Neither the Harrises nor their attorney, James E. Treakle, returned phone calls by press time. However, in a four-page letter distributed in the Turner Mountain Wood subdivision, the Harrises explain their project and their hopes for neighborly relations.

Before even buying the property, they approached both the county and the conservation easement holder to make sure they could build a new house, they write, "and received clear confirmation that in fact we could do so."

They were told they could live in the existing house while the new one was being built and keep the old house by removing the refrigerator and range, according to the September 17 letter.

"Prior to signing our construction contract, we reconfirmed our plans and these conclusions with the County and received the approval of the Albemarle County Attorney to proceed," the Harris letter continues. "...It is our full intent to build a home that fits the great character and style of the neighborhood."

"Nineteen-thousand-square-foot houses are unheard of in this neighborhood," says Harvey Wilcox, once he stops laughing. He describes the typical house in the Turner Mountain area as cedar sided, unobtrusive, and back-to-nature.

 This particular easement was one of the first in the county and was applied to the original subdivision on Turner Mountain Wood Road by UVA professor Richard Selden and his wife, Martha, an ardent conservationist. Although noting that early easements aren't as "artful" as the ones drafted today, Wilcox is mad that Mrs. Selden's intentions are being challenged 15 years later.

"I'm bothered as heck," says Wilcox. "If it's not in perpetuity, why bother? This cuts the legs out of [conservation easements]," he says. "Hire some fancy lawyer. Take out the stove and call them outbuildings."

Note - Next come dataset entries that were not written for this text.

-- ==== Sys2Proof/Laws/Scan.lean ====
section
/-! SUPPORT. What the scan-start check, the MCU structure and the grid computation say, and how the loops over them
end. -/

namespace Sys2Proof.Machine

variable {α : Type}

/-! ## Entries of a canonical list -/

theorem Slots.sortedFrom_le {lo k : Nat} {v : α} {m : List (Nat × α)} (h : Slots.sortedFrom lo m = true)
    (hm : (k, v) ∈ m) : lo ≤ k := by
  induction m generalizing lo with
  | nil => simp at hm
  | cons e m ih =>
    obtain ⟨j, w⟩ := e
    simp only [Slots.sortedFrom, Bool.and_eq_true, decide_eq_true_eq] at h
    rcases List.mem_cons.mp hm with e | e
    · cases e; exact h.1
    · have := ih h.2 e; omega

/-- In a canonical list an entry is found under its key. -/
theorem Slots.get_of_mem {lo k : Nat} {v : α} {m : List (Nat × α)} (h : Slots.sortedFrom lo m = true)
    (hm : (k, v) ∈ m) : Slots.get k m = some v := by
  induction m generalizing lo with
  | nil => simp at hm
  | cons e m ih =>
    obtain ⟨j, w⟩ := e
    simp only [Slots.sortedFrom, Bool.and_eq_true, decide_eq_true_eq] at h
    rcases List.mem_cons.mp hm with e | e
    · cases e; simp [Slots.get]
    · have := Slots.sortedFrom_le h.2 e
      rw [Slots.get, if_neg (by omega)]
      exact ih h.2 e

/-! ## CHECK_CONFIG -/

theorem samplingOk_iff (f : Nibble) : samplingOk f = true ↔ 1 ≤ f.toNat ∧ f.toNat ≤ 4 := by
  rw [samplingOk, decide_eq_true_iff]
  rfl

theorem componentError_none (s : State) (c : Component) : componentError s c = none ↔ c.Good s := by
  rw [componentError]
  constructor
  · intro h
    split at h
    · cases h
    rename_i hs
    split at h
    · cases h
    rename_i sel hsel
    split at h
    · cases h
    rename_i hq
    split at h
    · cases h
    rename_i hd
    split at h
    · cases h
    rename_i ha
    simp only [Bool.not_eq_true', Bool.not_eq_false, Bool.and_eq_true, samplingOk_iff] at hs
    simp only [Bool.or_eq_true, not_or, Bool.not_eq_true, Option.isNone_eq_false_iff,
      Config.lastQuantSlot] at hq hd ha
    exact ⟨⟨hs.1.1, hs.1.2, hs.2.1, hs.2.2⟩, ⟨Nat.le_of_not_lt (of_decide_eq_false hq.1), hq.2⟩, sel, hsel, hd, ha⟩
  · rintro ⟨⟨h1, h2, h3, h4⟩, ⟨h5, h6⟩, sel, h7, h8, h9⟩
    have hs : samplingOk c.H = true ∧ samplingOk c.V = true :=
      ⟨(samplingOk_iff _).mpr ⟨h1, h2⟩, (samplingOk_iff _).mpr ⟨h3, h4⟩⟩
    have h5' : ¬ 15 < c.tq.toNat := by omega
    simp [hs, h7, Config.lastQuantSlot, h5', Option.isSome_iff_ne_none.mp h6, Option.isSome_iff_ne_none.mp h8,
      Option.isSome_iff_ne_none.mp h9]

theorem componentsError_none (s : State) (l : List (Nat × Component)) :
    componentsError s l = none ↔ ∀ e ∈ l, e.2.Good s := by
  induction l with
  | nil => simp [componentsError]
  | cons e l ih =>
    rw [componentsError, List.forall_mem_cons, ← ih, ← componentError_none]
    cases h : componentError s e.2 <;> simp

/-- The scan-start check finds nothing in a good configuration. -/
theorem configError_none (s : State) : configError s = none ↔ s.ConfigGood := by
  rw [configError, State.ConfigGood, ← componentsError_none]
  cases h : s.compAt 1 <;> simp

/-- The scan-start check reads the descriptor and table stores alone. -/
theorem configError_congr {s t : State} (h1 : t.comp = s.comp) (h2 : t.qt = s.qt) (h3 : t.htDc = s.htDc)
    (h4 : t.htAc = s.htAc) : configError t = configError s := by
  have hc (c : Component) : componentError t c = componentError s c := by
    have hq (n : Nat) : t.qtAt n = s.qtAt n := by rw [State.qtAt, State.qtAt, h2]
    have hh (c : HuffClass) (n : Nibble) : t.htAt c n = s.htAt c n := by
      cases c
      · exact congrArg (Slots.get n.toNat) h3
      · exact congrArg (Slots.get n.toNat) h4
    simp only [componentError, hq, hh]
  have hl (l : List (Nat × Component)) : componentsError t l = componentsError s l := by
    induction l with
    | nil => rfl
    | cons e l ih => rw [componentsError, componentsError, hc, ih]
  rw [configError, configError, State.compAt, State.compAt, h1, hl]

theorem checkConfigOp_ends (s : State) :
    (checkConfigOp s).Ends (fun _ t => configError s = none ∧ t = s)
      fun t => ∃ r id, configError s = some (r, id) ∧ t = s.raise (.invalidConfiguration r id) := by
  rw [checkConfigOp]
  cases h : configError s with
  | none => exact ⟨rfl, rfl⟩
  | some e => exact ⟨e.1, e.2, rfl, rfl⟩

theorem componentError_reason {s : State} {c : Component} {r : ConfigReason} (h : componentError s c = some r) :
    r ≠ .huffOversubscribed := by
  rintro rfl
  rw [componentError] at h
  repeat' split at h
  all_goals cases h

/-- The reasons the scan-start check can find. -/
theorem configError_reason {s : State} {r : ConfigReason} {id : Nat} (h : configError s = some (r, id)) :
    r ≠ .huffOversubscribed := by
  rw [configError] at h
  split at h
  · cases h; exact nofun
  · generalize s.comp = l at h
    induction l with
    | nil => cases h
    | cons e l ih =>
      rw [componentsError] at h
      split at h
      · rename_i hr
        cases h
        exact componentError_reason hr
      · exact ih h

/-! ## The MCU structure -/

/-- Every entry of the MCU structure is a declared component. -/
theorem mem_mstructOf {s : State} (hs : s.StoresOk) {id : Byte} (h : id ∈ mstructOf s.comp) :
    ∃ c, (id.toNat, c) ∈ s.comp ∧ s.compAt id.toNat = some c := by
  obtain ⟨e, he, h1⟩ := List.mem_flatMap.mp h
  have h2 := (List.mem_replicate.mp h1).2
  have h3 : id.toNat = e.1 := by
    rw [h2, BitVec.toNat_ofNat]
    exact Nat.mod_eq_of_lt (hs.compIds e he)
  exact ⟨e.2, h3 ▸ he, h3 ▸ Slots.get_of_mem hs.comp he⟩

/-- In a good configuration the tables of every entry of the MCU structure are loaded. -/
theorem tablesOf_good {s : State} (hs : s.StoresOk) (hg : s.ConfigGood) {id : Byte} (h : id ∈ mstructOf s.comp) :
    (s.tablesOf id).isSome = true := by
  obtain ⟨c, h1, h2⟩ := mem_mstructOf hs h
  obtain ⟨-, -, sel, h3, h4, h5⟩ := hg.2 _ h1
  obtain ⟨dct, hd⟩ := Option.isSome_iff_exists.mp h4
  obtain ⟨act, ha⟩ := Option.isSome_iff_exists.mp h5
  simp only at h3
  simp [State.tablesOf, h2, h3, hd, ha]

/-- In a good configuration the MCU structure has an entry. -/
theorem mstructOf_ne_nil {s : State} (hg : s.ConfigGood) : mstructOf s.comp ≠ [] := by
  obtain ⟨c, hc⟩ := Option.isSome_iff_exists.mp hg.1
  have h1 := Slots.get_mem hc
  obtain ⟨⟨h2, -, h3, -⟩, -⟩ := hg.2 _ h1
  intro h
  have h4 : c.H.toNat * c.V.toNat = 0 := by
    have := List.flatMap_eq_nil_iff.mp h _ h1
    rw [List.replicate_eq_nil_iff] at this
    exact this
  rcases Nat.mul_eq_zero.mp h4 with h5 | h5
  · simp only at h2; omega
  · simp only at h3; omega

/-! ## The loops -/

/-- From `s` to `t` the assembler ran over blocks and MCUs. -/
structure State.Scanned (s t : State) : Prop where
  forward : s.Forward t
  frame : t = { s with
    pos := t.pos, bitOff := t.bitOff, cur := t.cur, acc := t.acc, accLen := t.accLen, k := t.k, blk := t.blk,
    mcu := t.mcu, blkIdx := t.blkIdx, out := t.out, mcuIdx := t.mcuIdx }

theorem State.Scanned.refl (s : State) : s.Scanned s := ⟨.refl s, rfl⟩
theorem State.Scanned.len {s t : State} (h : s.Scanned t) : t.len = s.len := by rw [h.frame]
theorem State.Scanned.trans {s t u : State} (h : s.Scanned t) (h' : t.Scanned u) : s.Scanned u :=
  ⟨h.forward.trans h.len h'.forward, by rw [h'.frame, h.frame]⟩
theorem State.Assembled.scanned {s t : State} (h : s.Assembled t) : s.Scanned t := ⟨h.forward, by rw [h.frame]⟩
theorem State.Scanned.tablesOf {s t : State} (h : s.Scanned t) (id : Byte) : t.tablesOf id = s.tablesOf id := by
  rw [h.frame]; rfl
theorem State.Scanned.mstruct {s t : State} (h : s.Scanned t) : t.mstruct = s.mstruct := by rw [h.frame]
theorem State.Scanned.mcuTotal {s t : State} (h : s.Scanned t) : t.mcuTotal = s.mcuTotal := by rw [h.frame]

theorem scanBlocks_ends (ids : List Byte) (s : State) (hi : ∀ id ∈ ids, (s.tablesOf id).isSome = true) :
    (scanBlocks ids s).Ends
      (fun _ t => s.Scanned t ∧ t.out = s.out ∧ t.mcuIdx = s.mcuIdx ∧ t.mcu.length = s.mcu.length + ids.length)
      (Raised State.Scanned FaultInfo.ofBlock s) := by
  induction ids generalizing s with
  | nil => exact ⟨.refl s, rfl, rfl, rfl⟩
  | cons cid ids ih =>
    refine ((decodeBlockOp_ends (hi cid (List.mem_cons_self ..))).imp (fun _ _ h => h) fun _ h =>
      h.imp (fun _ h => h.1.scanned) fun _ => id).bind fun b t h1 => ?_
    have k1 : s.Scanned ((t.setMcu (t.mcu ++ [b])).setBlkIdx (t.blkIdx + 1)) := h1.1.scanned.trans ⟨.refl t, rfl⟩
    refine (ih _ fun i h => ?_).imp ?_ fun _ h => h.imp (fun _ => k1.trans) fun _ => id
    · rw [k1.tablesOf]; exact hi i (List.mem_cons_of_mem _ h)
    · rintro _ u ⟨h2, h3, h4, h5⟩
      refine ⟨k1.trans h2, h3.trans (by rw [State.setBlkIdx_out, State.setMcu_out, h1.1.frame]), h4.trans
        (by rw [State.setBlkIdx_mcuIdx, State.setMcu_mcuIdx, h1.1.frame]), ?_⟩
      rw [h5, State.setBlkIdx_mcu, State.setMcu_mcu, h1.1.frame, List.length_append, List.length_cons,
        List.length_cons, List.length_nil]
      show s.mcu.length + (0 + 1) + ids.length = _
      omega

theorem scanMcus_ends (n : Nat) (s : State) (hi : ∀ id ∈ s.mstruct, (s.tablesOf id).isSome = true) :
    (scanMcus n s).Ends
      (fun _ t => s.Scanned t ∧ t.mcuIdx = s.mcuIdx + n ∧ ∃ more : List (List Block), t.out = s.out ++ more ∧
        more.length = n ∧ ∀ m ∈ more, m.length = s.mlen)
      (Raised State.Scanned FaultInfo.ofBlock s) := by
  induction n generalizing s with
  | zero => exact ⟨.refl s, rfl, [], by simp, rfl, by simp⟩
  | succ n ih =>
    have k0 : s.Scanned ((s.setMcu []).setBlkIdx 0) := ⟨.refl s, rfl⟩
    refine ((scanBlocks_ends s.mstruct ((s.setMcu []).setBlkIdx 0) fun id h => by
      rw [k0.tablesOf]; exact hi id h).imp (fun _ _ h => h) fun _ h =>
        h.imp (fun _ => k0.trans) fun _ => id).bind fun _ t h1 => ?_
    obtain ⟨h1, h2, h3, h4⟩ := h1
    have k1 : s.Scanned ((t.setOut (t.out ++ [t.mcu])).setMcuIdx (t.mcuIdx + 1)) :=
      (k0.trans h1).trans ⟨.refl t, rfl⟩
    refine (ih _ fun id h => ?_).imp ?_ fun _ h => h.imp (fun _ => k1.trans) fun _ => id
    · rw [k1.mstruct] at h
      rw [k1.tablesOf]
      exact hi id h
    · rintro _ u ⟨h5, h6, more, h7, h8, h9⟩
      have e2 : t.out = s.out := h2
      have e3 : t.mcuIdx = s.mcuIdx := h3
      have e4 : t.mcu.length = s.mlen := by rw [h4]; simp [State.mlen]
      refine ⟨k1.trans h5, ?_, t.mcu :: more, ?_, by simp [h8], ?_⟩
      · rw [h6, State.setMcuIdx_mcuIdx, e3]; omega
      · rw [h7, State.setMcuIdx_out, State.setOut_out, e2]; simp
      · intro m hm
        rcases List.mem_cons.mp hm with rfl | hm
        · exact e4
        · rw [h9 m hm, State.mlen, State.mlen, k1.mstruct]

end Sys2Proof.Machine
end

"The thing I think is important is the end result," says Rex Linville, a land conservation officer with PEC. "The county did exactly what they should do. They realized it was a problem and acted on it."

This is a county, after all, that takes conservation easements so seriously that it spends millions funding a program to protect more land. 

"We fight very hard to maintain those," says Thomas. "A number of people said this would be a bad precedent for conservation easements."

In their letter, the Harris family apologized for any truck traffic and offered to hold a neighborhood party when construction ends. Some neighbors hope it has already ended.

[The headline in the print version of this story was incorrect, it has been corrected in this online edition.]